Studio album by Bing Crosby
- Released: 1946 (original 78 rpm album) 1949 (original LP album)
- Recorded: 1945
- Genre: Popular
- Length: 11:53
- Label: Decca

Bing Crosby chronology
| Selections from Going My Way (1945) | Selections from The Bells of St. Mary's (1946) | Don't Fence Me In (w/ The Andrews Sisters) (1946) |

= Selections from The Bells of St. Mary's =

Selections from The Bells of St. Mary's is a studio album of phonograph records by Bing Crosby released in 1946 featuring songs that were presented in the American musical comedy-drama film The Bells of St.

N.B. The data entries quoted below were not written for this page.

-- ==== Sys2Proof/Machine/IoCmds.lean ====
section
/-! DEFINITION. The I/O commands (R21, R36 to R44, R55, R62 to R67, R80, R86, R214, R259, R393): from fetch to evaluation. -/

namespace Sys2Proof.Machine

/-! ### Before admission -/

/-- The command's queue exists and its controller takes commands; an I/O command of a function that is not ready, while the
link is down, while fetch is stopped, or while Battened (the entry is fetched after the wake, Table 18.9) cannot have been
fetched. -/
def canFetch (s : State) (h : IoHdr) : Bool :=
  s.host.linkUp && fnReady s h.fn && !(fnOf s h.fn).cfs && !(fnOf s h.fn).fetchPaused && s.boot.phase != 6 &&
    h.sqid != 0 && (tblFind? h.sqid (fnOf s h.fn).sqs).isSome

/-- Take the command's fetched entry. -/
def takeFetched (s : State) (h : IoHdr) : State :=
  match fetchedOf s h with
  | some e => { s with host := { s.host with fetched := s.host.fetched.erase e } }
  | none => s

/-- Key of a command (R259): slot number and key; none is Invalid Field in Command. Without inline encryption
(KZ-SL4096-A1N) or a media key slot the units are stored under key 0. -/
def selectKey (s : State) (h : IoHdr) (ns : NsSt) : Option (Option Nat × Nat) :=
  if h.cet = 0 then some (mediaKeyFor s ns.nsid none)
  else if h.cet = 1 && s.sec.kpioOn.contains ns.nsid then
    match s.sec.slots.find? fun e => e.2.state == 3 && e.2.nsIndex == ns.nsid - 1 && e.2.tag == h.cev && e.2.owner == h.fn with
    | some e => some (some e.1, e.2.key)
    | none => none
  else none

/-- Standard errors before admission that do not depend on the addressed blocks (R214, R259, R263, R393): the restricted
phase, a namespace not attached, a sanitize in progress, a zone command to a conventional namespace. -/
def headError (s : State) (h : IoHdr) (zoneCmd : Bool) : Option NvmeStatus :=
  if s.boot.phase = 7 then some .invalidNamespace
  else if s.sec.sanitizing then some .sanitizeInProgress
  else match nsOf s h.nsid with
    | none => some .invalidNamespace
    | some ns =>
      if !attachedTo ns h.fn then some .invalidNamespace
      else if zoneCmd && !ns.zoned then some .invalidOpcode
      else none

/-- Bytes that the transfer of one LBA moves through the data buffer: an extended LBA carries its metadata there (R218). -/
def lbaTransfer (ns : NsSt) : Nat := 4096 * lbaUnits ns + (if ns.extended then metaBytes ns else 0)

/-- Errors of an LBA range of `nlb` blocks: nothing to transfer, more than MDTS (8 MiB, R218; the metadata of extended LBAs counts, the
standard's, PRESUMED, log entry 126), or beyond the namespace. -/
def rangeError (ns : NsSt) (slba nlb : Nat) (moves : Bool) : Option NvmeStatus :=
  if nlb = 0 || (moves && decide (8388608 < nlb * lbaTransfer ns)) then some .invalidField
  else if ns.nsze < slba + nlb then some .lbaOutOfRange
  else none

/-- A zone address must be the first LBA of a zone. -/
def zslbaError (ns : NsSt) (zslba : Nat) : Option NvmeStatus :=
  if ns.nsze ≤ zslba then some .lbaOutOfRange
  else if zslba * lbaUnits ns % zoneUnits ≠ 0 then some .invalidField else none

/-! ### Commands as the Admission Unit takes them -/

/-- A new command (R62, R64 to R67): class of its queue and arrival at its fetch, direction, deadline and hold end. `dmin` in µs;
`charge` bytes charged. -/
def newCmd (s : State) (h : IoHdr) (op : Instr) (write : Bool) (dmin unit0 units charge : Nat) (zone : Option Nat) : Cmd :=
  let (cls, t0) := arrivalOf s h
  let (bound, hold) := boundHold s h.fn cls write
  let key := match nsOf s h.nsid with
    | some ns => (selectKey s h ns).getD (none, 0)
    | none => (none, 0)
  { fn := h.fn, sqid := h.sqid, cid := h.cid, op := op, cls := cls, write := write, t0 := t0,
    dl := t0 + max bound dmin, hend := t0 + hold, accepted := false, acceptedAt := 0, verdict := 0, nsid := h.nsid,
    unit0 := unit0, units := units, bytes := units * 4096, order := 0, zone := zone, slots := [], key := key.2,
    keySlot := key.1, lastReason := 0, hostLate := false, late := 0, arrived := 0, inA := 0, inB := 0, poisoned := false,
    dtError := false, withinContract := false, charge := charge, lba := 0, allowance := false,
    chargeLink := if write then 0 else charge, chargePower := if write then charge * 718567 / 10 else 0, dieCharges := [],
    data := [], epoch := 0, bufs := 0, chans := [], sensed := false, listRead := false, slackWait := false, seq0 := 0, endStatus := none }

/-- Width of the thatch that a command's units lie in. -/
def widthAt (s : State) (nsid : Nat) (zone? : Option Nat) : Nat :=
  match zone? with
  | some zi => match zoneThatch s (zone s nsid zi) with
    | some t => max 2 t.width
    | none => 16
  | none => 16

/-- Width that a bound takes for `n` units from unit `u` (R86): of their thatches the narrowest (DEDUCED, log entry 115). -/
def widthOver (s : State) (ns : NsSt) (u n : Nat) : Nat :=
  if ns.zoned then
    ((List.range ((u + n - 1) / zoneUnits - u / zoneUnits + 1)).map fun i => widthAt s ns.nsid (some (u / zoneUnits + i))).foldl min 16
  else 16

/-- Read sum of a Copy (R86): its source ranges in units, the slots that each touches, the narrowest of their thatches. -/
def copyReadSum (s : State) (ns : NsSt) (src : List (Nat × Nat)) : Nat :=
  sumOfRead s (sumNat (src.map (·.2))) (sumNat (src.map fun e => slotsTouched e.1 e.2))
    ((src.map fun e => widthOver s ns e.1 e.2).foldl min 16)

/-- Admit a fetched command: errors before admission complete it (R102, R259), a command identifier in use already is left
alone, and otherwise it is evaluated (R80). -/
def admitCmd (s : State) (h : IoHdr) (zoneCmd : Bool) (err : NsSt → Option NvmeStatus) (mk : NsSt → Cmd) : State :=
  if !canFetch s h || (cmdOf s h.fn h.sqid h.cid).isSome then s
  else
    let cls := (arrivalOf s h).1
    let s := takeFetched s h
    match headError s h zoneCmd, nsOf s h.nsid with
    | some e, _ => completeEarly s h cls e
    | none, none => completeEarly s h cls .invalidNamespace
    | none, some ns =>
      if (selectKey s h ns).isNone then completeEarly s h cls .invalidField
      else match err ns with
        | some e => completeEarly s h cls e
        | none => evaluate s (mk ns)

/-- Zone index of an LBA of a zoned namespace. -/
def zoneOf (ns : NsSt) (lba : Nat) : Option Nat := if ns.zoned then some (lba * lbaUnits ns / zoneUnits) else none

/-- READ (R80): `nlb` is the count of blocks. -/
def execRead (h : IoHdr) (slba nlb : Nat) (s : State) : Host.Outcome State Fault Refusal :=
  .next (admitCmd s h false (fun ns => rangeError ns slba nlb true) fun ns =>
    let u := slba * lbaUnits ns
    let n := nlb * lbaUnits ns
    newCmd s h (.read h slba nlb) false (up25 (readSum s u n (widthOver s ns u n))) u n (n * 4096) (zoneOf ns slba))

/-- WRITE (R80, R40). -/
def execWrite (h : IoHdr) (slba nlb : Nat) (s : State) : Host.Outcome State Fault Refusal :=
  .next (admitCmd s h false (fun ns => rangeError ns slba nlb true) fun ns =>
    let n := nlb * lbaUnits ns
    newCmd s h (.write h slba nlb) true (up25 (writeSum s (n * 4096))) (slba * lbaUnits ns) n (n * 4096) (zoneOf ns slba))

/-- ZONE_APPEND (R36, R40): its address is the zone's first LBA; the append limit equals MDTS. -/
def execZoneAppend (h : IoHdr) (zslba nlb : Nat) (s : State) : Host.Outcome State Fault Refusal :=
  .next (admitCmd s h true (fun ns => match zslbaError ns zslba with
      | some e => some e
      | none => rangeError ns zslba nlb true) fun ns =>
    let n := nlb * lbaUnits ns
    newCmd s h (.zoneAppend h zslba nlb) true (up25 (writeSum s (n * 4096))) (zslba * lbaUnits ns) n (n * 4096) (zoneOf ns zslba))

/-- WRITE_ZEROES (R36, R55). -/
def execWriteZeroes (h : IoHdr) (slba nlb : Nat) (s : State) : Host.Outcome State Fault Refusal :=
  .next (admitCmd s h false (fun ns => rangeError ns slba nlb false) fun ns =>
    let n := nlb * lbaUnits ns
    newCmd s h (.writeZeroes h slba nlb) true (up25 (writeSum s (n * 4096))) (slba * lbaUnits ns) n (n * 4096) (zoneOf ns slba))

/-- FLUSH (R86). -/
def execFlush (h : IoHdr) (s : State) : Host.Outcome State Fault Refusal :=
  .next (admitCmd s h false (fun _ => none) fun _ => newCmd s h (.flush h) true 25 0 0 0 none)

/-- DATASET_MANAGEMENT_DEALLOCATE (R55, R86). -/
def execDatasetManagementDeallocate (h : IoHdr) (ranges : List (Nat × Nat)) (s : State) : Host.Outcome State Fault Refusal :=
  .next (admitCmd s h false (fun ns => ranges.findSome? fun e => if ns.nsze < e.1 + e.2 then some .lbaOutOfRange else none) fun _ =>
    newCmd s h (.datasetManagementDeallocate h ranges) true (up25 (6500 + 50 * ranges.length)) 0 0 0 none)

/-- COPY (R36, R44): up to 128 source ranges of at most 32,768 blocks, 32,768 blocks in all; beyond them Invalid Field in Command
(DESIGN CHOICE, log entry 79: Table 02.4 gives the limits and no status). -/
def execCopy (h : IoHdr) (sources : List (Nat × Nat)) (sdlba : Nat) (s : State) : Host.Outcome State Fault Refusal :=
  .next (admitCmd s h false (fun ns =>
      let total := sumNat (sources.map (·.2))
      if sources.isEmpty || decide (128 < sources.length) || sources.any (fun e => decide (32768 < e.2)) || decide (32768 < total) then
        some .invalidField
      else if sources.any (fun e => decide (ns.nsze < e.1 + e.2)) then some .lbaOutOfRange
      else rangeError ns sdlba total false) fun ns =>
    let n := sumNat (sources.map (·.2)) * lbaUnits ns
    let u := sdlba * lbaUnits ns
    newCmd s h (.copy h sources sdlba) true (up25 (copyReadSum s ns (sources.map fun e => (e.1 * lbaUnits ns, e.2 * lbaUnits ns)) +
      writeSum s (n * 4096) + 50000)) u n (2 * n * 4096)
      (zoneOf ns sdlba))

/-- A Zone Management Send: on one zone, or with Select All on every zone of the namespace (R44). -/
def zoneSendCmd (s : State) (h : IoHdr) (op : Instr) (zslba : Nat) (all : Bool) (dmin : Nat) : State :=
  admitCmd s h true (fun ns => if all then none else zslbaError ns zslba) fun ns =>
    let c := newCmd s h op true dmin (zslba * lbaUnits ns) 0 0 (if all then none else zoneOf ns zslba)
    match selectAll s c with
    | some zs => newCmd s h op true (up25 ((100 + zs.length) * 1000)) 0 0 0 none
    | none => c

/-- ZONE_OPEN (R38, R86). -/
def execZoneOpen (h : IoHdr) (zslba : Nat) (all : Bool) (s : State) : Host.Outcome State Fault Refusal :=
  .next (zoneSendCmd s h (.zoneOpen h zslba all) zslba all 50)

/-- ZONE_CLOSE (R86). -/
def execZoneClose (h : IoHdr) (zslba : Nat) (all : Bool) (s : State) : Host.Outcome State Fault Refusal :=
  .next (zoneSendCmd s h (.zoneClose h zslba all) zslba all 50)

Mary's.

==Chart performance==
The original 78 rpm album reached number one on the Billboard Best-Selling Popular Record Albums chart in March 1946.

==Track listing==
These newly issued songs were featured on a 2-disc, 78 rpm album set, Decca Album No. A-410.
Selections from The Bells of St. Mary's track listing
| Side / Title | Writers | Recording date | Performed with | Time |
Disc 1 (18720):
| A. "Aren't You Glad You're You?" | Johnny Burke, Jimmy Van Heusen | September 10, 1945 | John Scott Trotter and His Orchestra | 2:54 |
| B. "In the Land of Beginning Again" | Grant Clarke, George W. Meyer | September 10, 1945 | John Scott Trotter and His Orchestra | 3:07 |
Disc 2 (18721):
| A. "The Bells of St. Mary's" | A. Emmett Adams, Douglas Furber | September 10, 1945 | John Scott Trotter and His Orchestra | 3:04 |
| B. "I'll Take You Home Again, Kathleen" | Thomas Paine Westendorf | July 17, 1945 | John Scott Trotter and His Orchestra | 2:48 |

==Other releases==
Decca released a dual 10” LP of Going My Way and The Bells of St. Mary's on Decca DL 5052 in 1949.